In 1837 he was ordained at Lothian Road Church in Edinburgh. He lived then at 30 Alva Street.

Although he remained in the established church at the Disruption of 1843 he left in the second schism of 1847, at the creation of the United Presbyterian Church of Scotland.

In 1870 he was elected a Fellow of the Royal Society of Edinburgh his proposer being John Hutton Balfour.

In 1900 the United Presbyterian Church merged with the bulk of the congregations of the Free Church of Scotland to create the United Free Church of Scotland.

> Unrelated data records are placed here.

/-- A unit of VPUT, piece by piece, each to its leaf's target. -/
def State.putUnit (s : State) (n : Nat) (o : EngOp) (fresh : Bool) : State :=
  let va := o.dst + 256 * o.units
  let o := o.restart
  s.unitBytesOr n o fresh fun bs s1 =>
    match s1.remotePieces o (o.rest va o.unitLen) .write fresh with
    | (.error e, s2) => s2.engFault n o .write e
    | (.ok ts, s2) =>
      let ps := piecesAt va ts (o.rest va o.unitLen)
      let go := State.sendPieces n o .put bs (s2.orderPieces o .put bs ps) (s2.keepUnit n o bs ps)
      if go.1 then go.2.engDone n else go.2

/-- A unit of VGET: its pieces are asked for in order, and it is written once all have come. -/
def State.getUnit (s : State) (n : Nat) (o : EngOp) (fresh : Bool) : State :=
  let va := o.src + 256 * o.units
  match s.remotePieces o (o.rest va o.unitLen) .read fresh with
  | (.error e, s1) => s1.engFault n o .read e
  | (.ok ts, s1) =>
    match State.sendPieces n o .get [] (piecesAt va ts (o.rest va o.unitLen)) s1 with
    | (false, s2) => s2
    | (true, s2) =>
      match s2.engs.get? n with
      | none => s2
      | some p => s2.putWhole n p p.dspace (p.dst + 256 * p.units) (p.buffer.getD []) fresh

/-! ### VRED (11 R228; 19 R303) -/

/-- The deterministic-mode records of a unit's elements from element `e` on, each accepted by itself; it ends at the first that
is not, with its number and that fault. -/
def State.bufferFrom (n : Nat) (o : EngOp) : List Word → Nat → State → Option (Nat × XFault) × State
  | [], _, s => (none, s)
  | v :: vs, e, s =>
    match s.bufferRecord (.engine o.engine) o.launch
      { target := o.dst + 4 * e, value := v, op := o.amod.toNat - 1, lane := 0, warp := o.wno, block := o.bix,
        issue := o.issue, element := e } with
    | .error x => (some (e, x), s)
    | .ok s1 => State.bufferFrom n o vs (e + 1) (s1.modEng n fun o => { o with moved := o.moved + 4 })

/-- A record that a launch's buffer does not accept is refused as PERM, and the operation ends (19 R303). -/
def State.bufferFull (s : State) (n : Nat) (o : EngOp) (va : Nat) : State :=
  let u : TUnit := .engine o.engine
  let fn := (s.ctx o.ctx).fn
  let s1 := (s.modLaunch o.launch fun l => { l with overflow := true }).post fn
    { EvRec.zero with
      time := BitVec.ofNat 64 (s.unitTime u), wid := o.wid, pc := o.pc, addr := BitVec.ofNat 64 va, info := memInfo .rmw 255,
      core := BitVec.ofNat 8 o.core, unit := 2, engine := BitVec.ofNat 8 o.engine,
      context := BitVec.ofNat 12 (s.ctx o.ctx).number, vf := vfField fn, kind := 2, code := cPerm }
  s1.endEng n o 2 cPerm

/-- Whether an operation's elements at a local destination are buffered now. -/
def State.engBuffered (s : State) (o : EngOp) : Bool := s.engBuffers o && (s.launch o.launch).state == 2

/-- What a record that is not accepted comes to: a full buffer, or a fault of the buffer's own page. -/
def State.bufferStops (s : State) (n : Nat) (o : EngOp) (va : Nat) (x : XFault) : State :=
  let l := s.launch o.launch
  if l.bufferSize ≤ l.accepted then s.bufferFull n o va
  else s.engFault n o .write (x, fieldAt l.record 168 8 + 32 * l.accepted)

/-- Combines a piece of a unit at the home L2, or buffers its records; the first part says whether all of it is done. -/
def State.combinePiece (s : State) (n : Nat) (o : EngOp) (va : Nat) (t : Xlated) (len : Nat) (bs : List Byte) : Bool × State :=
  if s.badPiece t len then (false, s.endEng n o 2 cUe)
  else if s.engBuffered o then
    match State.bufferFrom n o (wordsIn bs) ((va - o.dst) / 4) s with
    | (none, s1) => (true, s1)
    | (some (e, x), s1) => (false, s1.bufferStops n ((s1.engs.get? n).getD o) (o.dst + 4 * e) x)
  else
    let s1 := State.combineAt t (vredCode o.amod.toNat) (wordsIn bs) 0 s
    (true, (s1.reportWatches n o va len).pieceDone n len [])

/-- Combines pieces in order, each at its leaf's home: here, or at the peer's (11 R228). -/
def State.redPieces (n : Nat) (o : EngOp) (va : Nat) (bs : List Byte) : List (Xlated × Nat × Nat) → State → Bool × State
  | [], s => (true, s)
  | (t, len, off) :: ts, s =>
    let mine := (bs.drop off).take len
    let r := if t.item.kind = .peer then s.sendPiece n o (.reduce o.amod) t len mine
      else s.combinePiece n o (va + off) t len mine
    match r with
    | (false, s1) => (false, s1)
    | (true, s1) => State.redPieces n o va bs ts s1
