-- ==== Sys2Proof/Machine/Host.lean ====
section
/-! DEFINITION. The host attach, the skew checker, resets, boot and identity (20 R305, R306; 23 R342 to R351; 24 R371). -/
namespace Sys2Proof.Machine

/-! ### The skew checker (20 R306) -/

/-- Whether a unit lies on a die. -/
def onDie (u : TUnit) (d : Nat) : Bool := unitDie u == some d

/-- The partitions that hold slices on a die. -/
def State.partsOnDie (s : State) (d : Nat) : List Nat :=
  (s.parts.filter fun p => (List.range p.2.size).any fun i => (p.2.first + i) / 8 == d).map (·.1)

/-- What the checker does with a die whose copy deviates by more than 8 ticks: its translation caches are empty, its copy
is reloaded, and each partition with slices there gets an event. -/
def State.correctDie (s : State) (d : Nat) (dev : Int) : State :=
  let s1 := { s with
    tlb := s.tlb.filter fun t => !onDie t.unit d
    walks := s.walks.filter fun w => !onDie w.unit d
    dieDev := s.dieDev.del d }
  let r := { EvRec.zero with
    time := BitVec.ofNat 64 s.time, info := BitVec.ofInt 32 dev, core := BitVec.ofNat 8 d, unit := 4, vf := 0xFF, kind := 5
    code := cClockSkew }
  (s.partsOnDie d).foldl (fun s p => s.post (pfKey p) r) s1

/-- Whether copies of the counter, by how far they deviate from the hub's, agree as readers must: any two that have not
deviated by more than 8 ticks stand within 8 of each other (20 R305). -/
def skewOk (t : Tab Int) : Bool :=
  let near := t.filter fun x => decide (x.2.natAbs ≤ 8)
  near.all fun x => near.all fun y => decide ((x.2 - y.2).natAbs ≤ 8)

/-- One die at a check. -/
def State.checkDie (s : State) (d : Nat) : State :=
  let dev := s.dieDev.getD d 0
  if 8 < dev.natAbs then s.correctDie d dev else s

/-- The check of all dies (20 R306). -/
def State.checkDies (s : State) : State := (List.range 4).foldl (fun s d => s.checkDie d) s

/-- The checks that come due before the time base has counted `end_` ticks: at the first multiple of 4,096 that it reaches every die
is checked, which leaves the later ones of the same pass nothing to correct (20 R306). -/
def State.checksUpTo (s : State) (end_ : Nat) : State :=
  let m := (s.time / 4096 + 1) * 4096
  if end_ < m then s else { s with time := m }.checkDies

/-- Whether a translation ends for a core before the time base has counted `end_` ticks, by its own copy or by the hub's. -/
def State.endsBy (s : State) (end_ : Nat) (c : Nat) (expiry : Option Nat) : Bool :=
  !unexpired expiry end_ || !unexpired expiry ({ s with time := end_ }.timeAt c)

/-- Ticks of the time base and compute cycles pass (20 R305). What has been begun under a translation that ends meanwhile is performed
first (20 R312, R315), and the checks that come due are made (20 R306). -/
def State.pass (s : State) (ticks cycles : Nat) : State :=
  let end_ := s.time + ticks
  let s1 := (s.finishLanes fun c _ e => s.endsBy end_ c e).checksUpTo end_
  { s1 with time := end_ % 2 ^ 64, cycle := s1.cycle + cycles }

/-- SKEW_CHECK: every 4,096 ticks the dies' copies are compared with the hub's; `dev` is how far the copies of dies 0 up
deviate from then on, where that is what R305 lets them (20 R305, R306). -/
def execSkewCheck (dev : List Int) (s : State) : Host.Outcome State Fault Refusal :=
  if s.time < s.checked + 4096 then .next s
  else
    let s1 := { s with checked := s.time / 4096 * 4096 }.checkDies
    let t := (dev.take 4).zipIdx.foldl (fun (t : Tab Int) (x : Int × Nat) =>
      if x.1 = 0 then t.del x.2 else t.put x.2 x.1) s1.dieDev
    .next (if skewOk t then { s1 with dieDev := t } else s1)

/-! ### The host's accesses (23 R346, R347) -/

/-- HOST_SNOOP: the home L2 gives up a host line that it holds, with its modified bytes (23 R346). -/
def execHostSnoop (line : Nat) (s : State) : Host.Outcome State Fault Refusal :=
  match s.l2.find? fun l => l.is true line with
  | some l => .next (s.giveUpLine l)
  | none => .next s

/-- The partition whose decoder covers a range of device memory, when CXL.mem is enabled (23 R343, R349). -/
def State.decoder (s : State) (addr len : Nat) : Option Nat :=
  if !s.feature 2 then none
  else (s.parts.find? fun p => s.groupOk p.1 addr && s.groupOk p.1 (addr + len - 1)).map (·.1)

/-- HOST_MEM_ACCESS: a host read or write of device memory, performed at the home L2; a poisoned line returns poison
(23 R347; 24 R368). -/
def execHostMemAccess (addr len : Nat) (write : Bool) (data : List Byte) (s : State) : Host.Outcome State Fault Refusal :=
  match s.decoder addr len with
  | none => .next s
  | some p =>
    let at_ : Phys := { host := false, addr := addr }
    if write then .next (s.homeWrite p at_ (data.take len))
    else
      let bad := (linesFrom addr len).any fun l => s.poisoned { at_ with addr := 128 * l }
      let a := if bad then Answer.nack cUe else Answer.ok (s.physRead at_ len)
      .next { s with answers := s.answers ++ [(p, a)] }

/-! ### Resets (20 R305; 23 R342; 24 R371) -/

/-- The module after a reset: what is outside it, what its memory stacks hold, and what was fused survive
(DESIGN CHOICE, log 23, for the contents of the stacks and of the lines the L2s hold, which are written back). -/
def State.afterReset (s : State) : State :=
  let s1 := s.l2.foldl (fun s l => s.giveUpLine l) s
  { State.reset with
    turns := s1.turns, steps := s1.steps, dev := s1.dev, dram := s1.dram, host := s1.host, hostBehind := s1.hostBehind
    poison := s1.poison, minVersion := s1.raise.getD s1.minVersion, sideband := s1.sideband, sent := s1.sent
    answers := s1.answers, msix := s1.msix }

/-- MODULE_RESET: every context, partition and map ends, the time base restarts at 0, and a pending raise of the minimum
version takes effect (24 R371). -/
def execModuleReset (s : State) : Host.Outcome State Fault Refusal := .next s.afterReset

/-- SIDEBAND_DOWN: the hub and the compute dies are held in reset (23 R342). -/
def execSidebandDown (s : State) : Host.Outcome State Fault Refusal := .next { s.afterReset with sideband := false }

/-- SIDEBAND_UP: they leave reset with the time base at 0 and the boot page in state 0 (23 R342, R350). -/
def execSidebandUp (s : State) : Host.Outcome State Fault Refusal :=
  if s.sideband then .next s else .next { s.afterReset with sideband := true }

/-- LINK_MODULE_TRAINING_FAIL: the module is disabled, and the link runs on the rest (23 R342). -/
def execLinkModuleTrainingFail (m : Nat) (s : State) : Host.Outcome State Fault Refusal :=
  .next { s with linkModules := s.linkModules &&& ~~~(BitVec.ofNat 8 (2 ^ m)) }

/-! ### Boot (23 R348 to R350) -/

/-- Part of a list of bytes. -/
def slice (bs : List Byte) (off n : Nat) : List Byte := (bs.drop off).take n

/-- Whether the bytes of an image can be read. -/
def State.imageReadable (s : State) (addr len : Nat) : Bool :=
  decide (8192 ≤ len) && decide (len ≤ 67108864) &&
  !(linesFrom addr len).any fun l => s.poisoned { host := true, addr := 128 * l }

/-- The reason that rejects an image; 0 accepts it. The checks stand in their order. -/
def bootReason (image : List Byte) (minVersion : Nat) : Nat :=
  let f := fieldAt image
  let key := slice image 80 2592
  if f 0 4 != 0x58424B53 || f 4 4 != 1 then 0x01
  else if f 12 4 + 8192 != image.length then 0x07
  else if Config.sha3 key != Config.keyDigest then 0x02
  else if !Config.verify key (Config.sha3 (slice image 0 2672)) (slice image 2672 4627) then 0x03
  else if Config.sha3 (image.drop 8192) != slice image 16 64 then 0x04
  else if f 8 4 < minVersion then 0x05
  else 0

/-- Signals boot or attestation completion: vector 2 (23 R345). -/
def State.signalDone (s : State) : State := { s with msix := s.msix ++ [(pfKey 0, 2)] }

/-- The boot page once verification has ended with a reason. -/
def Boot.verified (b : Boot) (reason : Nat) (image : List Byte) : Boot :=
  if reason ≠ 0 then { b with state := 3, reason := reason, candidate := none }
  else { b with
    state := 2, reason := 0, candidate := none, enabled := b.enabled &&& Config.offered
    digest := slice image 16 64, version := fieldAt image 8 4 }

/-- The boot page as a go leaves it: the image at the address and of the length that stand there is under verification. -/
def Boot.begun (b : Boot) : Boot := { b with state := 1, reason := 0, candidate := some (b.image.toNat, b.len.toNat) }

/-- BOOT_GO: writing 1 makes the boot ROM verify the image, in states 0 and 3; other values and states ignore it
(23 R348, R350; DESIGN CHOICE, log 6, for states 1 and 2). -/
def execBootGo (value : BitVec 32) (s : State) : Host.Outcome State Fault Refusal :=
  if value ≠ 1 ∨ !s.sideband ∨ (s.boot.state ≠ 0 ∧ s.boot.state ≠ 3) then .next s
  else .next { s with boot := s.boot.begun }

/-- The reason that the checks of an image end with, and the image read; 0 accepts it (23 R350). -/
def State.checkImage (s : State) (addr len : Nat) : Nat × List Byte :=
  if !s.imageReadable addr len then (0x06, [])
  else
    let image := s.physRead { host := true, addr := addr } len
    (bootReason image s.minVersion, image)

/-- The boot ROM ends the verification under way: the image runs, or is rejected (23 R350). With the image, the compute clock
runs at 1.8 GHz (DESIGN CHOICE, log 4). -/
def State.verify (s : State) : State :=
  match s.boot.candidate with
  | none => s
  | some (addr, len) =>
    let r := s.checkImage addr len
    let s1 := { s with boot := s.boot.verified r.1 r.2 }.signalDone
    if r.1 = 0 then { s1 with mgmt := { s1.mgmt with clock := 36 } } else s1

/-! ### Identity (23 R351) -/

/-- Writes a response to a request: behind its first 64 bytes; the counter is raised and vector 2 signalled. -/
def State.respond (s : State) (bs : List Byte) : State :=
  let s1 := s.hostPut (s.boot.request.toNat + 64) bs
  { s1 with boot := { s1.boot with responses := (s1.boot.responses + 1) % 2 ^ 32 } }.signalDone

/-- CERTIFICATE_REQUEST: the certificate signed at manufacture is written. -/
def execCertificateRequest (s : State) : Host.Outcome State Fault Refusal :=
  if !s.sideband then .next s else .next (s.respond ((List.range 7219).map Config.certificate))

/-- The signed part of a report: nonce, body digest, versions, features, serial number, partition layout, time. -/
def State.reportBody (s : State) (nonce : List Byte) : List Byte :=
  nonce ++ slice (s.boot.digest ++ List.replicate 64 0) 0 64 ++ leBytes 4 s.boot.version ++ leBytes 4 s.minVersion
  ++ leBytes 8 s.boot.enabled.toNat ++ (List.range 16).map Config.serial
  ++ ((List.range 32).map fun i => BitVec.ofNat 8 (s.mgmt.slices.getD i 0xFF)) ++ leBytes 8 s.time

/-- REPORT_REQUEST: a signed report for the nonce at the request address, by the running image. -/
def execReportRequest (s : State) : Host.Outcome State Fault Refusal :=
  if !s.sideband ∨ s.boot.state ≠ 2 then .next s
  else
    let body := s.reportBody (s.physRead { host := true, addr := s.boot.request.toNat } 64)
    let sig := Config.sign (Config.sha3 body)
    .next (s.respond (body ++ (List.range 4627).map fun i => sig.getD i 0))

end Sys2Proof.Machine
end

Thomson died at home, 62 Northumberland Street, a very substantial Georgian townhouse in Edinburgh's Second New Town on 9 February 1901. He is buried in Dean Cemetery in western Edinburgh. The grave is marked by a pale grey granite Celtic cross and lies in the first northern extension of the cemetery, near the north path.

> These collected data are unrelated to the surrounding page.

/-! ### Queue entries (19 R293) -/

/-- A queue entry that keeps the table. -/
inductive QEntry where
  | launch (addr : Nat)
  | signal (id op : Nat) (v : BitVec 64)
  | wait (id cmp : Nat) (v : BitVec 64)
  | copy (src off die len : Nat)
  deriving DecidableEq, Repr

/-- The entry in 64 bytes; none where it breaks the table. -/
def qentryOf (bs : List Byte) : Option QEntry :=
  let f := fieldAt bs
  let zero := fun (o n : Nat) => f o n == 0
  if f 1 1 / 2 != 0 || !zero 2 6 then none
  else match f 0 1 with
    | 1 => if zero 16 48 then some (.launch (f 8 8)) else none
    | 2 => if decide (f 8 2 < 4096) && decide (f 10 1 ≤ 2) && zero 11 5 && zero 24 40 then
        some (.signal (f 8 2) (f 10 1) (BitVec.ofNat 64 (f 16 8))) else none
    | 3 => if decide (f 8 2 < 4096) && decide (f 10 1 ≤ 2) && zero 11 5 && zero 24 40 then
        some (.wait (f 8 2) (f 10 1) (BitVec.ofNat 64 (f 16 8))) else none
    | 4 => if decide (f 24 4 < 4) && f 28 4 % 4096 == 0 && zero 32 32 then
        some (.copy (f 8 8) (f 16 8) (f 24 4) (f 28 4)) else none
    | _ => none

/-- Whether an entry that has begun is complete. -/
def State.workDone (s : State) (p : Nat) (w : QWork) : Bool :=
  match w with
  | .launch n => (s.launch n).closed
  | .rejected => false
  | .wait id cmp v => fenceHolds cmp ((s.part p).fence id) v

/-- Stops a queue of a context at its head, with an event: a code of 0 for an entry that breaks the table, or that of the read
that was refused, with its address. -/
def State.stopQueue (s : State) (fn q x addr : Nat) (code : BitVec 8) : State :=
  (s.modQueue fn q fun d => { d with stopped := true, record := none }).postMemory fn x (BitVec.ofNat 64 addr) .read code

/-- The context and the entry at the head of a queue, when it may begin: it keeps the table, and a serial one finds the
entry before it complete. A broken entry stops the queue, and so does a context that the function may not use, and (DESIGN
CHOICE, log 90) an entry in a poisoned line, as UE. -/
def State.headEntry (s : State) (fn q : Nat) : Option (Nat × QEntry) × State :=
  let d := s.queue fn q
  if !s.queueServed fn q || d.stopped || d.head == d.tail then (none, s)
  else match s.useCtx fn d.ctx with
    | (none, s1) => (none, s1.modQueue fn q fun d => { d with stopped := true })
    | (some x, s1) =>
      let at_ := d.base.toNat + 64 * (d.head.toNat % d.size)
      let bs := s1.physRead (physOf at_) 64
      if (linesFrom at_ 64).any fun l => s1.poisoned (physOf (128 * l)) then (none, s1.stopQueue fn q x at_ cUe)
      else match qentryOf bs with
      | none => (none, s1.stopQueue fn q x 0 0)
      | some e =>
        let held := (fieldAt bs 1 1).testBit 0 && d.work.any fun w => w.1 == d.head - 1 && !s1.workDone (s1.fnPart fn) w.2
        if held then (none, s1) else (some (x, e), s1)

/-- Moves a queue past its head, with what the entry still has to do. -/
def State.passHead (s : State) (fn q : Nat) (w : Option QWork) : State :=
  let p := s.fnPart fn
  s.modQueue fn q fun d =>
    { d with
      head := d.head + 1
      record := none
      work := (d.work.filter fun x => !s.workDone p x.2) ++ (match w with
        | some w => [(d.head, w)]
        | none => []) }

/-- FENCE_SIGNAL_ENTRY: a release at .sy, then one update of the fence (19 R293, R295). -/
def execFenceSignalEntry (fn q : Nat) (s : State) : Host.Outcome State Fault Refusal :=
  match s.headEntry fn q with
  | (some (_, .signal id op v), s1) => .next ((s1.updateFence (s1.fnPart fn) id op v).passHead fn q none)
  | (some _, _) => .next s
  | (none, s1) => .next s1

/-- FENCE_WAIT_ENTRY: the wait begins; it is complete once its condition has held (19 R293). -/
def execFenceWaitEntry (fn q : Nat) (s : State) : Host.Outcome State Fault Refusal :=
  let done := fun (s : State) => s.modQueue fn q fun d => { d with work := d.work.filter fun w => !s.workDone (s.fnPart fn) w.2 }
  match s.headEntry fn q with
  | (some (_, .wait id cmp v), s1) => .next (done (s1.passHead fn q (some (.wait id cmp v))))
  | (some _, _) => .next (done s)
  | (none, s1) => .next (done s1)

/-- Whether a launch of a context runs in its partition. -/
def State.ctxRuns (s : State) (x : Nat) : Bool := s.launches.any fun l => l.2.ctx == x && l.2.state == 2

/-- Whether a lode range lies in a context's window of a die (06 R127). -/
def State.lodeWindow (s : State) (x die off n : Nat) : Bool :=
  let w := (s.ctx x).desc.lode.getD die (0, 0)
  s.feature 4 && decide (w.1 ≤ off) && decide (off + n ≤ w.1 + w.2) && decide (off + n ≤ 2 ^ 30)

/-- Ends the mark of a lode copy under way. -/
def State.endCopy (s : State) (p x fn q : Nat) : State :=
  s.modPart p fun d => { d with copying := d.copying.filter (· != (x, 64 * fn + q)) }

/-- LODE_COPY_ENTRY: begins once no launch of the context runs, and writes inside the context's window; a copy outside it
stops the queue (19 R293). -/
def execLodeCopyEntry (fn q : Nat) (s : State) : Host.Outcome State Fault Refusal :=
  match s.headEntry fn q with
  | (some (x, .copy src off die len), s1) =>
    let p := s1.fnPart fn
    let mark := (x, 64 * fn + q)
    if !s1.lodeWindow x die off len then .next (s1.stopQueue fn q x 0 0)
    else if !(s1.part p).copying.contains mark && s1.ctxRuns x then .next s1
    else
      let s2 := s1.modPart p fun d => if d.copying.contains mark then d else { d with copying := d.copying ++ [mark] }
      match s2.cpRead (.entry fn q) p x src len with
      | (.error .waiting, s3) => .next s3
      | (.error (.refused c), s3) => .next ((s3.endCopy p x fn q).stopQueue fn q x src c)
      | (.ok bs, s3) =>
        let s4 := { s3.count x 2 len with lode := s3.lode.writeN (die * 2 ^ 30 + off) bs }
        .next ((s4.endCopy p x fn q).passHead fn q none)
  | (some _, _) => .next s
  | (none, s1) => .next s1

/-! ### Launch records (19 R288, R289) -/

/-- What the command processor reads for a launch: the record, its group masks, and its schedule-table images. -/
structure LaunchData where
  record : List Byte
  masks : List (BitVec 128)
  tables : List (List (BitVec 64))
  deriving DecidableEq, Repr

/-- Reads a list of ranges, one after the other. -/
def State.cpReads (j : CpWork) (p x : Nat) : List (Nat × Nat) → State → Except CpStop (List (List Byte)) × State
  | [], s => (.ok [], s)
  | (a, n) :: rest, s =>
    match (if n = 0 then (.ok [], s) else s.cpRead j p x a n) with
    | (.error e, s1) => (.error e, s1)
    | (.ok bs, s1) =>
      match State.cpReads j p x rest s1 with
      | (.error e, s2) => (.error e, s2)
      | (.ok more, s2) => (.ok (bs :: more), s2)

/-- The 64-bit words of some bytes. -/
def longsOf (bs : List Byte) : List (BitVec 64) := (List.range (bs.length / 8)).map fun i => BitVec.ofNat 64 (fieldAt bs (8 * i) 8)

/-- The members masks of a group image. -/
def masksOf (bs : List Byte) : List (BitVec 128) := (List.range (bs.length / 16)).map fun i => BitVec.ofNat 128 (fieldAt bs (16 * i) 16)

/-- The cores of a partition, in slice and rank order. -/
def Part.coreList (p : Part) : List Nat := (List.range (8 * p.size)).map fun i => 8 * p.first + i

/-- What a launch's checks read beyond the record: the parameter block, the group image, the schedule tables. -/
def launchReads (r : List Byte) (cores : Nat) : List (Nat × Nat) :=
  let f := fieldAt r
  [(f 112 8, f 108 4), (f 96 8, 16 * min (f 104 2) 256)]
  ++ (if (f 23 1).testBit 1 then (List.range cores).map fun c => (f 120 8 + 4096 * c, 4096) else [])

/-- A group image fails: an empty group, or a warp in more than four (01 R23). -/
def groupsBad (ms : List (BitVec 128)) : Bool :=
  ms.any (· == 0) || (List.range 128).any fun w => decide (4 < (ms.filter fun m => m.getLsbD w).length)

/-- A schedule-table image breaks 19 R300. -/
def tableBad (t : List (BitVec 64)) : Bool :=
  let n := (t.headD 0).toNat
  decide (511 < n) || ((t.drop 1).take n).any (· == noTile)

/-- Whether W, C and their relation fail (01 R14, R15). -/
def shapeBad (w c : Nat) : Bool := decide (w < 1) || decide (128 < w) || !among c [1, 2, 4, 8] || w % c != 0 || decide (64 < w / c)

/-- The number of block positions of a partition for a shape (19 R299). -/
def Part.positions (p : Part) (c : Nat) : Nat := if c = 0 then 0 else 8 * p.size / c

/-- The first reason that rejects a record whose reads succeeded; 0 accepts it (19 R289). Deterministic mode is refused where it
is not enabled (23 R349). -/
def rejectReason (p : Part) (d : Desc) (determ : Bool) (addr : Nat) (x : LaunchData) : Nat :=
  let r := x.record
  let f := fieldAt r
  let flags := f 23 1
  let w := f 20 2
  let c := f 22 1
  let h := f 24 2
  let quota := f 26 2
  let (gx, gy, gz) := (f 8 4, f 12 4, f 16 4)
  if f 6 2 != 0 || f 106 2 != 0 || f 140 4 != 0 || f 180 76 != 0 || flags.testBit 7 || flags / 32 % 4 == 3 ||
      (f 104 2 == 0 && f 96 8 != 0) then 0x02
  else if (List.range 8).any fun i => !slotValid (BitVec.ofNat 64 (f (32 + 8 * i) 8)) then 0x03
  else if shapeBad w c then 0x04
  else if h < 1 ∨ 320 < h then 0x05
  else if 4096 < quota ∨ (quota ≠ 0 ∧ quota < h) then 0x06
  else if 1572864 < f 28 4 then 0x07
  else if decide (256 < f 104 2) || groupsBad x.masks then 0x08
  else if addr % 256 != 0 || f 112 8 % 8 != 0 || f 128 8 % 4 != 0 || f 160 8 % 32 != 0 || decide (4095 < f 136 2) ||
      decide (4095 < f 138 2) || f 176 4 % 32 != 0 then 0x09
  else if 2 ^ 32 ≤ gx * gy * gz * w ∨ (flags.testBit 3 ∧ (gx ≠ 0 ∨ gy ≠ 0 ∨ gz ≠ 0)) then 0x0A
  else if flags.testBit 1 && (decide (p.positions c < gx * gy * gz) || x.tables.any tableBad) then 0x0B
  else if (flags.testBit 0 && (f 168 8 == 0 || !determ)) || (f 120 8 != 0 && !flags.testBit 1) then 0x0C
  else if d.hs < h ∨ d.screeStride < 64 * recordSize d.hs + 786432 then 0x0D
  else 0

/-- How the taking of a record ends; while it waits, with the record if it is read. -/
inductive Taken where
  | waiting (record : Option (List Byte))
  | rejected (unread : Bool)
  | queued (n : Nat)
  deriving DecidableEq, Repr

/-- Reports the rejection of a record: kind 6 to the partition's event queue (19 R289). -/
def State.postReject (s : State) (p addr reason : Nat) : State :=
  s.post (pfKey p) { EvRec.zero with
    time := BitVec.ofNat 64 s.time, addr := BitVec.ofNat 64 addr, info := BitVec.ofNat 32 reason, unit := 3, vf := 0xFF, kind := 6 }

/-- The launch of a record. -/
def launchOf (p x fn q addr : Nat) (d : LaunchData) : Launch :=
  let f := fieldAt d.record
  { Launch.none with
    part := p, ctx := x, fn := fn, queue := q, record := d.record, recAddr := addr, grid := (f 8 4, f 12 4, f 16 4)
    fmts := (List.range 8).map fun i => BitVec.ofNat 64 (f (32 + 8 * i) 8) }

Both of Thompson's churches survive but both are now in secular use: the Lothian Road Church is now the Edinburgh Filmhouse; the Broughton Place Church is an auction house.

==Family==

He was married to Margaret Cleland Buchanan (d.1898).

==Publications==

- Life of John Owen, D.D. (1853)
- Great Missionaries vol 1 : a series of biographies (1862)
- Life of Principal Harper (1882)
- Great Missionaries vol 2 : a series of biographies (1870)
- Historical sketch of the origin of the Secession Church 1848
- The Life of Dr. Owen
- The Sabbath - a History (1863)
- Sketches of Scripture Characters (circa 1867)
- Home life in ancient Palestine: or, Studies in the Book of Ruth (1877)
- In the Holy Land - 1875
- Discourses - 1868
- Samuel Rutherford 1884
- James Darling: a memorial sketch 1891
- In the Holy land: A Journey Through Palestine 1894
- The New Acts of the Apostles, Or, The Marvels of Modern Missions: A Series of Lectures Upon the ...
- Thomas Boston of Ettrick : his life and times (1895)

==Artistic recognition==

He was painted by Sir Henry Raeburn in 1827.